Material supplied »
-- ==== Sys2Proof/Laws/FrameBuffer.lean ====
section
/-! SUPPORT. Frames of the buffer, the Trellis and the lookups. -/

namespace Sys2Proof.Machine
theorem State.raisePeak_fr (s : State) (gauge i v : Nat) : (State.raisePeak s gauge i v).fr = s.fr := by
  unfold State.raisePeak
  simp only [↓fr_mk, ↓fr_mk_clock, ↓fr_mk_sec, ↓foldl_fr, ↓ite_fr, ↓State.modPeak_fr, ite_self, implies_true]

theorem State.setNow_fr (s : State) (c : Counts) : (State.setNow s c).fr = s.fr := by
  unfold State.setNow
  simp only [↓fr_mk, ↓fr_mk_clock, ↓fr_mk_sec, ↓foldl_fr, ↓ite_fr, ite_self, implies_true]

theorem State.putCq_fr (s : State) (q v : Nat) : (State.putCq s q v).fr = s.fr := by
  unfold State.putCq
  simp only [↓fr_mk, ↓fr_mk_clock, ↓fr_mk_sec, ↓foldl_fr, ↓ite_fr, ↓State.raisePeak_fr, ↓State.setNow_fr, ite_self, implies_true]

theorem State.putPoolUsed_fr (s : State) (o v : Nat) : (State.putPoolUsed s o v).fr = s.fr := by
  unfold State.putPoolUsed
  simp only [↓fr_mk, ↓fr_mk_clock, ↓fr_mk_sec, ↓foldl_fr, ↓ite_fr, ↓State.raisePeak_fr, ↓State.setNow_fr, ite_self, implies_true]

theorem State.putPgCells_fr (s : State) (k v : Nat) : (State.putPgCells s k v).fr = s.fr := by
  unfold State.putPgCells
  simp only [↓fr_mk, ↓fr_mk_clock, ↓fr_mk_sec, ↓foldl_fr, ↓ite_fr, ↓State.raisePeak_fr, ↓State.setNow_fr, ite_self, implies_true]

theorem State.putHeadCells_fr (s : State) (k v : Nat) : (State.putHeadCells s k v).fr = s.fr := by
  unfold State.putHeadCells
  simp only [↓fr_mk, ↓fr_mk_clock, ↓fr_mk_sec, ↓foldl_fr, ↓ite_fr, ↓State.raisePeak_fr, ↓State.setNow_fr, ite_self, implies_true]

theorem State.modPktD_fr (s : State) (pid : Nat) (f : Pkt → Pkt) : (State.modPktD s pid f).fr = s.fr := by
  unfold State.modPktD
  repeat' first
  | with_reducible rfl
  | simp only [↓fr_mk, ↓fr_mk_clock, ↓fr_mk_sec, ↓foldl_fr, ↓ite_fr, ↓State.putPkt_fr, ite_self, implies_true]
  | split
  | refine (foldl_fr _ (fun _ _ => ?_) _ _).trans ?_
  | refine (fold_fst_fr _ (fun _ _ => ?_) _ _).trans ?_
  | refine pair_fr (by assumption) ?_
  | exact rfl

theorem State.modCopyD_fr (s : State) (cid : Nat) (f : Copy → Copy) : (State.modCopyD s cid f).fr = s.fr := by
  unfold State.modCopyD
  repeat' first
  | with_reducible rfl
  | simp only [↓fr_mk, ↓fr_mk_clock, ↓fr_mk_sec, ↓foldl_fr, ↓ite_fr, ↓State.putCopy_fr, ite_self, implies_true]
  | split
  | refine (foldl_fr _ (fun _ _ => ?_) _ _).trans ?_
  | refine (fold_fst_fr _ (fun _ _ => ?_) _ _).trans ?_
  | refine pair_fr (by assumption) ?_
  | exact rfl

theorem State.putCellData_fr (s : State) (n : Nat) (v : List Byte) : (State.putCellData s n v).fr = s.fr := by
  unfold State.putCellData
  simp only [↓fr_mk, ↓fr_mk_clock, ↓fr_mk_sec, ↓foldl_fr, ↓ite_fr, ite_self, implies_true]

theorem State.useCycle_fr (s : State) (part bank : Nat) : (State.useCycle s part bank).fr = s.fr := by
  unfold State.useCycle
  simp only [↓fr_mk, ↓fr_mk_clock, ↓fr_mk_sec, ↓foldl_fr, ↓ite_fr, ↓State.putPartCycles_fr, ite_self, implies_true]

theorem State.useCellCycle_fr (s : State) (n : Nat) : (State.useCellCycle s n).fr = s.fr := by
  unfold State.useCellCycle
  simp only [↓fr_mk, ↓fr_mk_clock, ↓fr_mk_sec, ↓foldl_fr, ↓ite_fr, ↓State.useCycle_fr, ite_self, implies_true]

theorem State.startRebuild_fr (s : State) (p b : Nat) : (State.startRebuild s p b).fr = s.fr := by
  unfold State.startRebuild
  simp only [↓fr_mk, ↓fr_mk_clock, ↓fr_mk_sec, ↓foldl_fr, ↓ite_fr, ↓State.modPart_fr, ite_self, implies_true]

theorem State.refillBank_fr (s : State) (p : Nat) (fuel b : Nat) : (State.refillBank s p fuel b).fr = s.fr := by
  induction fuel generalizing s with
  | zero => rfl
  | succ k ih =>
    unfold State.refillBank
    repeat' first
    | with_reducible rfl
    | simp only [↓fr_mk, ↓fr_mk_clock, ↓fr_mk_sec, ↓foldl_fr, ↓ite_fr, ↓State.putPart_fr, ↓State.raise_fr, ↓State.useCycle_fr, ↓State.startRebuild_fr, ih, ite_self, implies_true]
    | split
    | refine (foldl_fr _ (fun _ _ => ?_) _ _).trans ?_
    | refine pair_fr (by assumption) ?_

theorem State.refillHeads_fr (s : State) (p : Nat) : (State.refillHeads s p).fr = s.fr := by
  unfold State.refillHeads
  repeat' first
  | with_reducible rfl
  | simp only [↓fr_mk, ↓fr_mk_clock, ↓fr_mk_sec, ↓foldl_fr, ↓ite_fr, ↓State.refillBank_fr, ite_self, implies_true]
  | split
  | refine (foldl_fr _ (fun _ _ => ?_) _ _).trans ?_
  | refine (fold_fst_fr _ (fun _ _ => ?_) _ _).trans ?_
  | refine pair_fr (by assumption) ?_
  | exact rfl

theorem State.chargeCell_fr (s : State) (part cls : Nat) (pg : Option Nat) : (State.chargeCell s part cls pg).fr = s.fr := by
  unfold State.chargeCell
  repeat' first
  | with_reducible rfl
  | simp only [↓fr_mk, ↓fr_mk_clock, ↓fr_mk_sec, ↓foldl_fr, ↓ite_fr, ↓State.modPart_fr, ↓State.putPoolUsed_fr, ↓State.putPgCells_fr, ↓State.putHeadCells_fr, ite_self, implies_true]
  | split
  | refine (foldl_fr _ (fun _ _ => ?_) _ _).trans ?_
  | refine (fold_fst_fr _ (fun _ _ => ?_) _ _).trans ?_
  | refine pair_fr (by assumption) ?_
  | exact rfl

theorem State.dischargeCell_fr (s : State) (part cls : Nat) (pg : Option Nat) : (State.dischargeCell s part cls pg).fr = s.fr := by
  unfold State.dischargeCell
  repeat' first
  | with_reducible rfl
  | simp only [↓fr_mk, ↓fr_mk_clock, ↓fr_mk_sec, ↓foldl_fr, ↓ite_fr, ↓State.modPart_fr, ↓State.putPoolUsed_fr, ↓State.putPgCells_fr, ↓State.putHeadCells_fr, ite_self, implies_true]
  | split
  | refine (foldl_fr _ (fun _ _ => ?_) _ _).trans ?_
  | refine (fold_fst_fr _ (fun _ _ => ?_) _ _).trans ?_
  | refine pair_fr (by assumption) ?_
  | exact rfl

theorem State.queueFree_fr (s : State) (cell owner source slice : Nat) (pg : Option Nat) : (State.queueFree s cell owner source slice pg).fr = s.fr := by
  unfold State.queueFree
  simp only [↓fr_mk, ↓fr_mk_clock, ↓fr_mk_sec, ↓foldl_fr, ↓ite_fr, ↓State.modPart_fr, ↓State.raisePeak_fr, ite_self, implies_true]

theorem State.foreignFree_fr (s : State) (f : FreeReq) : (State.foreignFree s f).fr = s.fr := by
  unfold State.foreignFree
  simp only [↓fr_mk, ↓fr_mk_clock, ↓fr_mk_sec, ↓foldl_fr, ↓ite_fr, ↓State.bump_fr, ↓State.raise_fr, ite_self, implies_true]

theorem State.releaseCell_fr (s : State) (cell owner source slice : Nat) (pg : Option Nat) : (State.releaseCell s cell owner source slice pg).fr = s.fr := by
  unfold State.releaseCell
  simp only [↓fr_mk, ↓fr_mk_clock, ↓fr_mk_sec, ↓foldl_fr, ↓ite_fr, ↓State.putCellAt_fr, ↓State.queueFree_fr, ↓State.foreignFree_fr, ite_self, implies_true]

theorem State.linkCell_fr (s : State) (n : Nat) : (State.linkCell s n).fr = s.fr := by
  unfold State.linkCell
  repeat' first
  | with_reducible rfl
  | simp only [↓fr_mk, ↓fr_mk_clock, ↓fr_mk_sec, ↓foldl_fr, ↓ite_fr, ↓State.putCellData_fr, ite_self, implies_true]
  | split
  | refine (foldl_fr _ (fun _ _ => ?_) _ _).trans ?_
  | refine (fold_fst_fr _ (fun _ _ => ?_) _ _).trans ?_
  | refine pair_fr (by assumption) ?_
  | exact rfl

theorem State.noteLanded_fr (s : State) (cell : Nat) : (State.noteLanded s cell).fr = s.fr := by
  unfold State.noteLanded
  repeat' first
  | with_reducible rfl
  | simp only [↓fr_mk, ↓fr_mk_clock, ↓fr_mk_sec, ↓foldl_fr, ↓ite_fr, ↓State.modPkt_fr, ite_self, implies_true]
  | split
  | refine (foldl_fr _ (fun _ _ => ?_) _ _).trans ?_
  | refine (fold_fst_fr _ (fun _ _ => ?_) _ _).trans ?_
  | refine pair_fr (by assumption) ?_
  | exact rfl

theorem State.landFree_fr (s : State) (f : FreeReq) : (State.landFree s f).fr = s.fr := by
  unfold State.landFree
  simp only [↓fr_mk, ↓fr_mk_clock, ↓fr_mk_sec, ↓foldl_fr, ↓ite_fr, ↓State.putCellAt_fr, ↓State.modPart_fr, ↓State.bump_fr, ↓State.raise_fr, ↓State.raisePeak_fr, ↓State.useCellCycle_fr, ↓State.dischargeCell_fr, ↓State.foreignFree_fr, ↓State.linkCell_fr, ↓State.noteLanded_fr, ite_self, implies_true]

theorem State.uncharge_fr (s : State) (cid n : Nat) : (State.uncharge s cid n).fr = s.fr := by
  unfold State.uncharge
  repeat' first
  | with_reducible rfl
  | simp only [↓fr_mk, ↓fr_mk_clock, ↓fr_mk_sec, ↓foldl_fr, ↓ite_fr, ↓State.putCopy_fr, ↓State.putCq_fr, ite_self, implies_true]
  | split
  | refine (foldl_fr _ (fun _ _ => ?_) _ _).trans ?_
  | refine (fold_fst_fr _ (fun _ _ => ?_) _ _).trans ?_
  | refine pair_fr (by assumption) ?_
  | exact rfl

theorem State.releaseCells_fr (s : State) (cid source : Nat) (idxs : List Nat) : (State.releaseCells s cid source idxs).fr = s.fr := by
  unfold State.releaseCells
  repeat' first
  | with_reducible rfl
  | simp only [↓fr_mk, ↓fr_mk_clock, ↓fr_mk_sec, ↓foldl_fr, ↓ite_fr, ↓State.putCopy_fr, ↓State.releaseCell_fr, ite_self, implies_true]
  | split
  | refine (foldl_fr _ (fun _ _ => ?_) _ _).trans ?_
  | refine (fold_fst_fr _ (fun _ _ => ?_) _ _).trans ?_
  | refine pair_fr (by assumption) ?_
  | exact rfl

theorem State.unlinkCopy_fr (s : State) (cid : Nat) (c : Copy) : (State.unlinkCopy s cid c).fr = s.fr := by
  unfold State.unlinkCopy
  simp only [↓fr_mk, ↓fr_mk_clock, ↓fr_mk_sec, ↓foldl_fr, ↓ite_fr, ↓State.putQList_fr, ↓State.putOpenList_fr, ↓State.putReleased_fr, ↓State.putMacFifo_fr, ↓State.putSending_fr, ↓State.modSlice_fr, ite_self, implies_true]

theorem State.unqueuePkt_fr (s : State) (pid : Nat) : (State.unqueuePkt s pid).fr = s.fr := by
  unfold State.unqueuePkt
  repeat' first
  | with_reducible rfl
  | simp only [↓fr_mk, ↓fr_mk_clock, ↓fr_mk_sec, ↓foldl_fr, ↓ite_fr, ↓ite_fst, ↓fold_fst_fr, ↓State.modPktD_fr, ite_self, implies_true]
  | split
  | refine (foldl_fr _ (fun _ _ => ?_) _ _).trans ?_
  | refine (fold_fst_fr _ (fun _ _ => ?_) _ _).trans ?_
  | refine pair_fr (by assumption) ?_
  | exact rfl

theorem State.uncount_fr (s : State) (pid : Nat) : (State.uncount s pid).fr = s.fr := by
  unfold State.uncount
  repeat' first
  | with_reducible rfl
  | simp only [↓fr_mk, ↓fr_mk_clock, ↓fr_mk_sec, ↓foldl_fr, ↓ite_fr, ↓State.modInFlight_fr, ↓State.putPkt_fr, ↓State.modPktD_fr, ite_self, implies_true]
  | split
  | refine (foldl_fr _ (fun _ _ => ?_) _ _).trans ?_
  | refine (fold_fst_fr _ (fun _ _ => ?_) _ _).trans ?_
  | refine pair_fr (by assumption) ?_
  | exact rfl

theorem State.settlePkt_fr (s : State) (pid : Nat) : (State.settlePkt s pid).fr = s.fr := by
  unfold State.settlePkt
  repeat' first
  | with_reducible rfl
  | simp only [↓fr_mk, ↓fr_mk_clock, ↓fr_mk_sec, ↓foldl_fr, ↓ite_fr, ↓State.putPkt_fr, ↓State.advanceRing_fr, ↓State.unqueuePkt_fr, ↓State.uncount_fr, ite_self, implies_true]
  | split
  | refine (foldl_fr _ (fun _ _ => ?_) _ _).trans ?_
  | refine (fold_fst_fr _ (fun _ _ => ?_) _ _).trans ?_
  | refine pair_fr (by assumption) ?_
  | exact rfl

theorem State.moveShapers_fr (s : State) (q port : Nat) (n : Int) : (State.moveShapers s q port n).fr = s.fr := by
  unfold State.moveShapers
  simp only [↓fr_mk, ↓fr_mk_clock, ↓fr_mk_sec, ↓foldl_fr, ↓ite_fr, ↓State.modEqueue_fr, ↓State.modEport_fr, ite_self, implies_true]

theorem State.credit_fr (s : State) (cid sent : Nat) : (State.credit s cid sent).fr = s.fr := by
  unfold State.credit
  repeat' first
  | with_reducible rfl
  | simp only [↓fr_mk, ↓fr_mk_clock, ↓fr_mk_sec, ↓foldl_fr, ↓ite_fr, ↓State.putCopy_fr, ↓State.moveShapers_fr, ite_self, implies_true]
  | split
  | refine (foldl_fr _ (fun _ _ => ?_) _ _).trans ?_
  | refine (fold_fst_fr _ (fun _ _ => ?_) _ _).trans ?_
  | refine pair_fr (by assumption) ?_
  | exact rfl

theorem State.txDone_fr (s : State) (r : Nat) (x : TsRecord) : (State.txDone s r x).fr = s.fr := by
  unfold State.txDone
  simp only [↓fr_mk, ↓fr_mk_clock, ↓fr_mk_sec, ↓foldl_fr, ↓ite_fr, ↓State.signalGap_fr, ↓State.advanceRing_fr, ite_self, implies_true]

theorem State.txRecord_fr (s : State) (p : Pkt) (port kind ts : Nat) (at_ : Nat × Nat × Nat) : (State.txRecord s p port kind ts at_).fr = s.fr := by
  unfold State.txRecord
  repeat' first
  | with_reducible rfl
  | simp only [↓fr_mk, ↓fr_mk_clock, ↓fr_mk_sec, ↓foldl_fr, ↓ite_fr, ↓State.txDone_fr, ite_self, implies_true]
  | split
  | refine (foldl_fr _ (fun _ _ => ?_) _ _).trans ?_
  | refine (fold_fst_fr _ (fun _ _ => ?_) _ _).trans ?_
  | refine pair_fr (by assumption) ?_
  | exact rfl

theorem State.txDropped_fr (s : State) (cid : Nat) : (State.txDropped s cid).fr = s.fr := by
  unfold State.txDropped
  repeat' first
  | with_reducible rfl
  | simp only [↓fr_mk, ↓fr_mk_clock, ↓fr_mk_sec, ↓foldl_fr, ↓ite_fr, ↓State.txRecord_fr, ite_self, implies_true]
  | split
  | refine (foldl_fr _ (fun _ _ => ?_) _ _).trans ?_
  | refine (fold_fst_fr _ (fun _ _ => ?_) _ _).trans ?_
  | refine pair_fr (by assumption) ?_
  | exact rfl

theorem State.endCopy_fr (s : State) (cid source : Nat) : (State.endCopy s cid source).fr = s.fr := by
  unfold State.endCopy
  repeat' first
  | with_reducible rfl
  | simp only [↓fr_mk, ↓fr_mk_clock, ↓fr_mk_sec, ↓foldl_fr, ↓ite_fr, ↓State.putCopy_fr, ↓State.uncharge_fr, ↓State.releaseCells_fr, ↓State.unlinkCopy_fr, ↓State.settlePkt_fr, ↓State.credit_fr, ite_self, implies_true]
  | split
  | refine (foldl_fr _ (fun _ _ => ?_) _ _).trans ?_
  | refine (fold_fst_fr _ (fun _ _ => ?_) _ _).trans ?_
  | refine pair_fr (by assumption) ?_
  | exact rfl

theorem State.leaveMac_fr (s : State) (cid : Nat) : (State.leaveMac s cid).fr = s.fr := by
  unfold State.leaveMac
  repeat' first
  | with_reducible rfl
  | simp only [↓fr_mk, ↓fr_mk_clock, ↓fr_mk_sec, ↓foldl_fr, ↓ite_fr, ↓State.modCopyD_fr, ↓State.uncharge_fr, ↓State.unlinkCopy_fr, ↓State.credit_fr, ↓State.endCopy_fr, ite_self, implies_true]
  | split
  | refine (foldl_fr _ (fun _ _ => ?_) _ _).trans ?_
  | refine (fold_fst_fr _ (fun _ _ => ?_) _ _).trans ?_
  | refine pair_fr (by assumption) ?_
  | exact rfl

theorem State.dropCopy_fr (s : State) (cid source : Nat) : (State.dropCopy s cid source).fr = s.fr := by
  unfold State.dropCopy
  simp only [↓fr_mk, ↓fr_mk_clock, ↓fr_mk_sec, ↓foldl_fr, ↓ite_fr, ↓State.txDropped_fr, ↓State.endCopy_fr, ite_self, implies_true]

theorem State.finishCopy_fr (s : State) (cid : Nat) : (State.finishCopy s cid).fr = s.fr := by
  unfold State.finishCopy
  simp only [↓fr_mk, ↓fr_mk_clock, ↓fr_mk_sec, ↓foldl_fr, ↓ite_fr, ↓State.endCopy_fr, ite_self, implies_true]
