theorem State.laSchedule_fr (s : State) : (State.laSchedule s).fr = s.fr := by
  unfold State.laSchedule
  repeat' first
  | with_reducible rfl
  | simp only [↓fr_mk, ↓fr_mk_clock, ↓fr_mk_sec, ↓foldl_fr, ↓ite_fr, ↓State.laStart_fr, ↓State.laSuspend_fr, ite_self, implies_true]
  | split
  | refine (foldl_fr _ (fun _ _ => ?_) _ _).trans ?_
  | refine (fold_fst_fr _ (fun _ _ => ?_) _ _).trans ?_
  | refine pair_fr (by assumption) ?_
  | exact rfl

theorem State.laRequest_fr (s : State) (m : LaMsg) : (State.laRequest s m).fr = s.fr := by
  unfold State.laRequest
  simp only [↓fr_mk, ↓fr_mk_clock, ↓fr_mk_sec, ↓foldl_fr, ↓ite_fr, ↓State.laSchedule_fr, ite_self, implies_true]

theorem execLaMessageRequest_fr (m : LaMsg) (s : State) : outFr (execLaMessageRequest m s) s = s.fr := by
  unfold execLaMessageRequest
  simp only [↓outFr_next, ↓outFr_fault, ↓outFr_onUnit, ↓outFr_ite, ↓fr_mk, ↓fr_mk_clock, ↓fr_mk_sec, ↓foldl_fr, ↓ite_fr, ↓ite_fst, ↓fold_fst_fr, ↓onUnit_fr, ↓State.laRequest_fr, ite_self, implies_true]

theorem State.laResult_fr (s : State) (w : LaWork) : (State.laResult s w).fr = s.fr := by
  unfold State.laResult
  repeat' first
  | with_reducible rfl
  | simp only [↓fr_mk, ↓fr_mk_clock, ↓fr_mk_sec, ↓foldl_fr, ↓ite_fr, ↓State.laAnswer_fr, ite_self, implies_true]
  | split
  | refine (foldl_fr _ (fun _ _ => ?_) _ _).trans ?_
  | refine (fold_fst_fr _ (fun _ _ => ?_) _ _).trans ?_
  | refine pair_fr (by assumption) ?_
  | exact rfl

theorem execLaMessageComplete_fr (s : State) : outFr (execLaMessageComplete s) s = s.fr := by
  unfold execLaMessageComplete
  repeat' first
  | with_reducible rfl
  | simp only [↓outFr_next, ↓outFr_fault, ↓outFr_onUnit, ↓outFr_ite, ↓fr_mk, ↓fr_mk_clock, ↓fr_mk_sec, ↓foldl_fr, ↓ite_fr, ↓ite_fst, ↓fold_fst_fr, ↓State.laSchedule_fr, ↓State.laResult_fr, ite_self, implies_true]
  | split
  | refine (foldl_fr _ (fun _ _ => ?_) _ _).trans ?_
  | refine (fold_fst_fr _ (fun _ _ => ?_) _ _).trans ?_
  | refine pair_fr (by assumption) ?_
  | exact rfl

theorem execLaPriorityAge_fr (id : Nat) (s : State) : outFr (execLaPriorityAge id s) s = s.fr := by
  unfold execLaPriorityAge
  repeat' first
  | with_reducible rfl
  | simp only [↓outFr_next, ↓outFr_fault, ↓outFr_onUnit, ↓outFr_ite, ↓fr_mk, ↓fr_mk_clock, ↓fr_mk_sec, ↓foldl_fr, ↓ite_fr, ↓ite_fst, ↓fold_fst_fr, ↓State.modLaCtx_fr, ↓State.laSchedule_fr, ite_self, implies_true]
  | split
  | refine (foldl_fr _ (fun _ _ => ?_) _ _).trans ?_
  | refine (fold_fst_fr _ (fun _ _ => ?_) _ _).trans ?_
  | refine pair_fr (by assumption) ?_
  | exact rfl

theorem State.laFlush_fr (s : State) : (State.laFlush s).fr = s.fr := by
  unfold State.laFlush
  repeat' first
  | with_reducible rfl
  | simp only [↓fr_mk, ↓fr_mk_clock, ↓fr_mk_sec, ↓foldl_fr, ↓ite_fr, ↓State.laAnswer_fr, ite_self, implies_true]
  | split
  | refine (foldl_fr _ (fun _ _ => ?_) _ _).trans ?_
  | refine (fold_fst_fr _ (fun _ _ => ?_) _ _).trans ?_
  | refine pair_fr (by assumption) ?_
  | exact rfl

theorem State.eraseSas_fr (s : State) (e : Nat) : (State.eraseSas s e).fr = s.fr := by
  unfold State.eraseSas
  repeat' first
  | with_reducible rfl
  | simp only [↓fr_mk, ↓fr_mk_clock, ↓fr_mk_sec, ↓foldl_fr, ↓ite_fr, ↓State.putSa_fr, ite_self, implies_true]
  | split
  | refine (foldl_fr _ (fun _ _ => ?_) _ _).trans ?_
  | refine (fold_fst_fr _ (fun _ _ => ?_) _ _).trans ?_
  | refine pair_fr (by assumption) ?_
  | exact rfl

theorem State.alarm_fr (s : State) (e : Nat) : (State.alarm s e).fr = s.fr := by
  unfold State.alarm
  simp only [↓fr_mk, ↓fr_mk_clock, ↓fr_mk_sec, ↓foldl_fr, ↓ite_fr, ↓State.modCengine_fr, ↓State.note_fr, ↓State.keyLost_fr, ↓State.laFlush_fr, ↓State.eraseSas_fr, ite_self, implies_true]

theorem State.checkTamper_fr (s : State) (e : Nat) : (State.checkTamper s e).fr = s.fr := by
  unfold State.checkTamper
  simp only [↓fr_mk, ↓fr_mk_clock, ↓fr_mk_sec, ↓foldl_fr, ↓ite_fr, ↓State.alarm_fr, ite_self, implies_true]

theorem State.discardFor_fr (s : State) (e : Nat) (obj : Option Nat) : (State.discardFor s e obj).fr = s.fr := by
  unfold State.discardFor
  repeat' first
  | with_reducible rfl
  | simp only [↓fr_mk, ↓fr_mk_clock, ↓fr_mk_sec, ↓foldl_fr, ↓ite_fr, ↓State.putCopy_fr, ↓State.modPktD_fr, ↓State.dropCopy_fr, ↓State.laAnswer_fr, ↓State.laSchedule_fr, ite_self, implies_true]
  | split
  | refine (foldl_fr _ (fun _ _ => ?_) _ _).trans ?_
  | refine (fold_fst_fr _ (fun _ _ => ?_) _ _).trans ?_
  | refine pair_fr (by assumption) ?_
  | exact rfl

theorem State.countMismatch_fr (s : State) (e n : Nat) : (State.countMismatch s e n).fr = s.fr := by
  unfold State.countMismatch
  simp only [↓fr_mk, ↓fr_mk_clock, ↓fr_mk_sec, ↓foldl_fr, ↓ite_fr, ↓State.modCengine_fr, ↓State.bumpBy_fr, ite_self, implies_true]

theorem execCipherBlockMismatch_fr (engine : Nat) (agree : Bool) (obj : Option Nat) (s : State) : outFr (execCipherBlockMismatch engine agree obj s) s = s.fr := by
  unfold execCipherBlockMismatch
  simp only [↓outFr_next, ↓outFr_fault, ↓outFr_onUnit, ↓outFr_ite, ↓fr_mk, ↓fr_mk_clock, ↓fr_mk_sec, ↓foldl_fr, ↓ite_fr, ↓ite_fst, ↓fold_fst_fr, ↓onUnit_fr, ↓State.note_fr, ↓State.raise_fr, ↓State.checkTamper_fr, ↓State.discardFor_fr, ↓State.countMismatch_fr, ite_self, implies_true]

theorem State.unwrapMsg_fr (s : State) (wrap : Option Nat) : (State.unwrapMsg s wrap).fr = s.fr := by
  unfold State.unwrapMsg
  repeat' first
  | with_reducible rfl
  | simp only [↓fr_mk, ↓fr_mk_clock, ↓fr_mk_sec, ↓foldl_fr, ↓ite_fr, ↓State.laRequest_fr, ite_self, implies_true]
  | split
  | refine (foldl_fr _ (fun _ _ => ?_) _ _).trans ?_
  | refine (fold_fst_fr _ (fun _ _ => ?_) _ _).trans ?_
  | refine pair_fr (by assumption) ?_
  | exact rfl

theorem State.loadBootKeys_fr (s : State) : (State.loadBootKeys s).fr = s.fr := by
  unfold State.loadBootKeys
  repeat' first
  | with_reducible rfl
  | simp only [↓fr_mk, ↓fr_mk_clock, ↓fr_mk_sec, ↓foldl_fr, ↓ite_fr, ↓State.putLaCtx_fr, ite_self, implies_true]
  | split
  | refine (foldl_fr _ (fun _ _ => ?_) _ _).trans ?_
  | refine (fold_fst_fr _ (fun _ _ => ?_) _ _).trans ?_
  | refine pair_fr (by assumption) ?_
  | exact rfl

theorem execHostWdExpiry_fr (domain : Nat) (s : State) : outFr (execHostWdExpiry domain s) s = s.fr := by
  unfold execHostWdExpiry
  simp only [↓outFr_next, ↓outFr_fault, ↓outFr_onUnit, ↓outFr_ite, ↓fr_mk, ↓fr_mk_clock, ↓fr_mk_sec, ↓foldl_fr, ↓ite_fr, ↓ite_fst, ↓fold_fst_fr, ↓State.modDomain_fr, ↓onUnit_fr, ite_self, implies_true]

theorem State.settleWd_fr (s : State) (n : Nat) : (State.settleWd s n).fr = s.fr := by
  unfold State.settleWd
  simp only [↓fr_mk, ↓fr_mk_clock, ↓fr_mk_sec, ↓foldl_fr, ↓ite_fr, ↓State.modDomain_fr, ↓State.enterHoldover_fr, ite_self, implies_true]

Task to carry out » Output only an exact transcription of the lines above from the one with "theorem State.dropCopy_fr (s" up to and including the one with "unfold State.finishCopy".

Output of the exercise »
theorem State.dropCopy_fr (s : State) (cid source : Nat) : (State.dropCopy s cid source).fr = s.fr := by
  unfold State.dropCopy
  simp only [↓fr_mk, ↓fr_mk_clock, ↓fr_mk_sec, ↓foldl_fr, ↓ite_fr, ↓State.txDropped_fr, ↓State.endCopy_fr, ite_self, implies_true]

theorem State.finishCopy_fr (s : State) (cid : Nat) : (State.finishCopy s cid).fr = s.fr := by
  unfold State.finishCopy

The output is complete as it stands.